None, and with an ejaculation of disappointment he unlocked the table drawer, thrust in the rouleaux, locked them up, and then caught up the pieces of green tape again, to examine the blurred red seal.
“Eureka!” he muttered; “then here is the clue.” He carefully cut off the seal and placed it in his pocket-book, after satisfying himself that the crest over the shield of armorial bearings was a mailed arm bent, the elbow only being clear. With this to guide him, he went to a book-case, and took down a Peerage, in the faint hope of finding the arms of some great family there; and he was still vainly searching when the servant knocked at the door to tell him that breakfast was ready.
Laura and his aunt were waiting in the dining-room, and their salute was a formal “Good-morning,” after which the breakfast was partaken of in silence, and he rose to go back to his room.
“Will you see your patients this morning, Frederick?” said his aunt, as he reached the door.
He looked back at her sharply, and then glanced at his sister, who was watching him too.
“No,” he said sharply. “I have important business—I am going out.”
“But—”
Chester closed the door and hurried to his room. He knew what was about to be said, and he was in such an intense state of irritation, that he could not trust himself to reply, but took hat and coat directly, went out, and jumping into the first cab was driven to his club, where he spent the morning in the library, examining books on landed gentry, peerages, baronetages, everything he could find relating to armorial bearings, and finding crest after crest of mailed arms holding swords, daggers, spears, flowers, plumes, hearts, and arrows, but nothing which quite answered to the seal.
After a hasty lunch he went out to resume his search for the house, and for the next fortnight this was his life, seeking, and seeking in vain, for he found hundreds, each of which might very well have been that which he sought, till one afternoon he was walking down formal old streets of gloomy mansions, when his eyes lit upon a house, one of fifty almost alike, double-fronted with a broad entrance, and exactly what he felt the place must be that he sought. He had passed it a dozen times before, but it had never impressed him, and with a strange feeling of elation, as he noted its gloomy aspect, uncleaned windows, and air of neglect, he grew certain that he had made the discovery at last.

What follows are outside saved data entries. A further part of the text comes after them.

-- ==== Sys2Proof/Laws/Bits.lean ====
section
/-! SUPPORT. The laws of bit fields: each operation bit by bit, reading a field back, and masks of reserved bits. -/

namespace Sys2Proof

/-! ### Bit by bit -/

theorem field_getLsbD (w : Word) (lo n i : Nat) : (field w lo n).getLsbD i = (decide (i < n) && w.getLsbD (lo + i)) := by
  simp [field, BitVec.getLsbD_extractLsb']

theorem place_getLsbD {n : Nat} (v : BitVec n) (lo i : Nat) :
    (place v lo).getLsbD i = (decide (i < 32) && decide (lo ≤ i) && v.getLsbD (i - lo)) := by
  simp only [place, BitVec.getLsbD_shiftLeft, BitVec.getLsbD_setWidth]
  by_cases h : i < 32
  · have : i - lo < 32 := by omega
    by_cases h2 : i < lo
    · have h3 : ¬ lo ≤ i := by omega
      simp [h, h2, h3]
    · have h3 : lo ≤ i := by omega
      simp [h, h2, h3, this]
  · simp [h]

theorem ones_getLsbD (lo n i : Nat) :
    (ones lo n).getLsbD i = (decide (i < 32) && decide (lo ≤ i) && decide (i < lo + n)) := by
  rw [ones, place_getLsbD, BitVec.getLsbD_allOnes]
  by_cases h : lo ≤ i
  · congr 1
    exact decide_eq_decide.mpr (by omega)
  · simp [h]

theorem setField_getLsbD {n : Nat} (w : Word) (lo : Nat) (v : BitVec n) (i : Nat) :
    (setField w lo v).getLsbD i =
      if i < 32 ∧ lo ≤ i ∧ i < lo + n then v.getLsbD (i - lo) else w.getLsbD i := by
  simp only [setField, BitVec.getLsbD_or, BitVec.getLsbD_and, BitVec.getLsbD_not, place_getLsbD, ones_getLsbD]
  by_cases h : i < 32
  · by_cases h1 : lo ≤ i
    · by_cases h2 : i < lo + n
      · simp [h, h1, h2]
      · have : v.getLsbD (i - lo) = false := BitVec.getLsbD_of_ge _ _ (by omega)
        simp [h, h1, h2, this]
    · simp [h, h1]
  · have : w.getLsbD i = false := BitVec.getLsbD_of_ge _ _ (by omega)
    simp [h, this]

theorem bit_setBit (w : Word) (i : Nat) (b : Bool) (j : Nat) (h : i < 32) :
    bit (setBit w i b) j = if j = i then b else bit w j := by
  simp only [bit, setBit, setField_getLsbD]
  by_cases hj : j = i
  · subst hj
    simp [h]
  · rw [if_neg (by omega), if_neg hj]

/-! ### Reading fields back -/

/-- A field read after it was written. -/
theorem field_setField_same {n : Nat} (w : Word) (lo : Nat) (v : BitVec n) (h : lo + n ≤ 32) :
    field (setField w lo v) lo n = v := by
  apply BitVec.eq_of_getLsbD_eq
  intro i hi
  rw [field_getLsbD, setField_getLsbD, if_pos (by omega)]
  simp [hi]

/-- A field read after another one was written. -/
theorem field_setField_other {n : Nat} (w : Word) (lo : Nat) (v : BitVec n) (lo' n' : Nat)
    (h : lo' + n' ≤ lo ∨ lo + n ≤ lo') : field (setField w lo v) lo' n' = field w lo' n' := by
  apply BitVec.eq_of_getLsbD_eq
  intro i hi
  rw [field_getLsbD, field_getLsbD, setField_getLsbD, if_neg (by omega)]

/-- A field of a word with only that field placed. -/
theorem field_place_same {n : Nat} (v : BitVec n) (lo : Nat) (h : lo + n ≤ 32) : field (place v lo) lo n = v := by
  apply BitVec.eq_of_getLsbD_eq
  intro i hi
  rw [field_getLsbD, place_getLsbD]
  have : lo + i < 32 := by omega
  simp [hi, this]

/-- A field of a word with another field placed. -/
theorem field_place_other {m : Nat} (v : BitVec m) (lo lo' n : Nat) (h : lo' + n ≤ lo ∨ lo + m ≤ lo') :
    field (place v lo) lo' n = 0#n := by
  apply BitVec.eq_of_getLsbD_eq
  intro i hi
  rw [field_getLsbD, place_getLsbD]
  by_cases h1 : lo ≤ lo' + i
  · have : v.getLsbD (lo' + i - lo) = false := BitVec.getLsbD_of_ge _ _ (by omega)
    simp [this]
  · simp [h1]

theorem field_or (a b : Word) (lo n : Nat) : field (a ||| b) lo n = field a lo n ||| field b lo n := by
  apply BitVec.eq_of_getLsbD_eq
  intro i hi
  simp only [field_getLsbD, BitVec.getLsbD_or, hi, decide_true, Bool.true_and]

theorem field_and (a b : Word) (lo n : Nat) : field (a &&& b) lo n = field a lo n &&& field b lo n := by
  apply BitVec.eq_of_getLsbD_eq
  intro i hi
  simp only [field_getLsbD, BitVec.getLsbD_and, hi, decide_true, Bool.true_and]

/-! ### Masks -/

theorem and_eq_zero_iff (a m : Word) : a &&& m = 0#32 ↔ ∀ i, m.getLsbD i = true → a.getLsbD i = false := by
  constructor
  · intro h i hm
    have := congrArg (fun w => w.getLsbD i) h
    simpa [BitVec.getLsbD_and, hm] using this
  · intro h
    apply BitVec.eq_of_getLsbD_eq
    intro i hi
    rw [BitVec.getLsbD_and]
    by_cases hm : m.getLsbD i = true
    · simp [h i hm]
    · simp [hm]

/-- The bits outside a mask are 0 after masking. -/
theorem masked_reserved (v m : Word) : v &&& m &&& ~~~m = 0#32 := by
  simp [BitVec.and_assoc]

/-- A disjunction has no bits of a mask when its parts have none. -/
theorem or_and_eq_zero {a b m : Word} (ha : a &&& m = 0#32) (hb : b &&& m = 0#32) : (a ||| b) &&& m = 0#32 := by
  rw [and_eq_zero_iff] at *
  intro i hi
  simp [BitVec.getLsbD_or, ha i hi, hb i hi]

/-- A conjunction has no bits of a mask when one part has none. -/
theorem and_and_eq_zero {a m : Word} (b : Word) (ha : a &&& m = 0#32) : (a &&& b) &&& m = 0#32 := by
  rw [and_eq_zero_iff] at *
  intro i hi
  simp [BitVec.getLsbD_and, ha i hi]

/-- A field inside the defined bits, placed, leaves the reserved bits 0. -/
theorem place_reserved {n : Nat} (v : BitVec n) (lo : Nat) {m : Word} (h : ones lo n &&& m = 0#32) :
    place v lo &&& m = 0#32 := by
  rw [and_eq_zero_iff] at *
  intro i hi
  have ho := h i hi
  rw [ones_getLsbD] at ho
  rw [place_getLsbD]
  by_cases h1 : i < 32
  · by_cases h2 : lo ≤ i
    · have h3 : ¬ i < lo + n := by simpa [h1, h2] using ho
      have : v.getLsbD (i - lo) = false := BitVec.getLsbD_of_ge _ _ (by omega)
      simp [this]
    · simp [h2]
  · simp [h1]

/-- Writing a field inside the defined bits leaves the reserved bits 0. -/
theorem setField_reserved {n : Nat} {w m : Word} (lo : Nat) (v : BitVec n) (hw : w &&& m = 0#32)
    (h : ones lo n &&& m = 0#32) : setField w lo v &&& m = 0#32 :=
  or_and_eq_zero (and_and_eq_zero _ hw) (place_reserved v lo h)

theorem setBit_reserved {w m : Word} (i : Nat) (b : Bool) (hw : w &&& m = 0#32) (h : ones i 1 &&& m = 0#32) :
    setBit w i b &&& m = 0#32 := setField_reserved i (BitVec.ofBool b) hw h

/-! ### Scaled offsets (R124) -/

/-- A scaled offset is four times the signed field. -/
theorem scaled_eq {n : Nat} (v : BitVec n) : scaled v = BitVec.ofInt 32 (4 * v.toInt) := by
  have h : (v ++ 0#2).toInt = 4 * v.toInt := by
    rw [BitVec.toInt_append]
    by_cases hn : n = 0
    · subst hn; simp [BitVec.eq_nil v]
    · simp [hn, Int.mul_comm]
  rw [scaled, sext32, BitVec.signExtend, h]

/-- A sign-extended field is the integer it stands for. -/
theorem sext32_eq {n : Nat} (v : BitVec n) : sext32 v = BitVec.ofInt 32 v.toInt := rfl

end Sys2Proof
end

The next thing was to note the number and examine a Directory, and walking rapidly on without daring to look for fear of being observed, he went to the end of the street, crossed over, and returned, read the half-obliterated number on the time-worn door as he rapidly passed, and once more had himself driven to his club.
“Found at last,” he muttered, as he opened the great Directory and found the number, and name, “Westcott.”
Not much, but something within him made him feel that he was right, and he closed the book, drawing a deep breath, and went straight to the great grim street.
He had made no plans, but had determined upon a bold attack as the likeliest way of obtaining entrance. The old housekeeper would answer the door, and threats, cajoling, or bribery he was determined should be his pass-key, for see Marion and be assured of her safety he would, even, he told himself, if he had to use force.
For one moment only he hesitated before he plunged into the lion’s jaws, as it were—should he speak to a policeman and tell him how to act if he did not soon return?
“No,” he said; “it would be too cowardly, and I might injure her.”
The next minute he had given a heavy peal on knocker and bell, listened to the hollow echoes raised within the forbidding place, and stood waiting for the opening of the door.